== EXERCISE INSTRUCTIONS ==
Of all the lines in the material, tally those containing the string "have", and report nothing but the total.

== SUPPLIED DATA ==
○ ○ ○ ○
-- ==== Sys2Proof/Laws/Encoding.lean ====
section
/-!
SUPPORT. The packed operand ports (spec/30_encoding.md R115, R121) and the command byte (R61) give back what was put in.
-/

namespace Sys2Proof

theorem toNat_append8 {n : Nat} (x : BitVec n) (y : Byte) : (x ++ y).toNat = x.toNat * 256 + y.toNat := by
  rw [BitVec.toNat_append, ← Nat.shiftLeft_add_eq_or_of_lt y.isLt, Nat.shiftLeft_eq]

/-- R121: the image port. -/
theorem unpackImage_packImage (v : Image) : unpackImage (packImage v) = v := by
  have h : (packImage v).toNat = ((((((v.b7.toNat * 256 + v.b6.toNat) * 256 + v.b5.toNat) * 256 + v.b4.toNat) * 256 +
      v.b3.toNat) * 256 + v.b2.toNat) * 256 + v.b1.toNat) * 256 + v.b0.toNat := by
    simp only [packImage, toNat_append8]
  have e0 := v.b0.isLt; have e1 := v.b1.isLt; have e2 := v.b2.isLt; have e3 := v.b3.isLt
  have e4 := v.b4.isLt; have e5 := v.b5.isLt; have e6 := v.b6.isLt; have e7 := v.b7.isLt
  cases v
  simp only [unpackImage, Image.mk.injEq, ← BitVec.toNat_inj, BitVec.extractLsb'_toNat, h, Nat.shiftRight_eq_div_pow]
  omega

/-- R115, R121: the time record port. -/
theorem unpackTRec_packTRec (t : TRec) : unpackTRec (packTRec t) = t := by
  have h : (packTRec t).toNat = (((((t.year.toNat * 256 + t.month.toNat) * 256 + t.day.toNat) * 256 + t.wday.toNat) *
      256 + t.hour.toNat) * 256 + t.min.toNat) * 256 + t.sec.toNat := by
    simp only [packTRec, toNat_append8]
  have e0 := t.sec.isLt; have e1 := t.min.isLt; have e2 := t.hour.isLt; have e3 := t.wday.isLt
  have e4 := t.day.isLt; have e5 := t.month.isLt; have e6 := t.year.isLt
  cases t
  simp only [unpackTRec, TRec.mk.injEq, ← BitVec.toNat_inj, BitVec.extractLsb'_toNat, h, Nat.shiftRight_eq_div_pow]
  omega

/-! ## The fields of a command byte (R61, R100) -/

theorem commandSpace_commandByte : ∀ (s : Bool) (a : BitVec 5) (r : Bool), commandSpace (commandByte s a r) = s := by
  decide +kernel

theorem commandNumber_commandByte : ∀ (s : Bool) (a : BitVec 5) (r : Bool), commandNumber (commandByte s a r) = a := by
  decide +kernel

theorem commandIsRead_commandByte : ∀ (s : Bool) (a : BitVec 5) (r : Bool), commandIsRead (commandByte s a r) = r := by
  decide +kernel

theorem commandByte_bit7 : ∀ (s : Bool) (a : BitVec 5) (r : Bool), (commandByte s a r).getLsbD 7 = true := by
  decide +kernel

end Sys2Proof
end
○ ○ ○ ○
== RESULT BELOW ==
6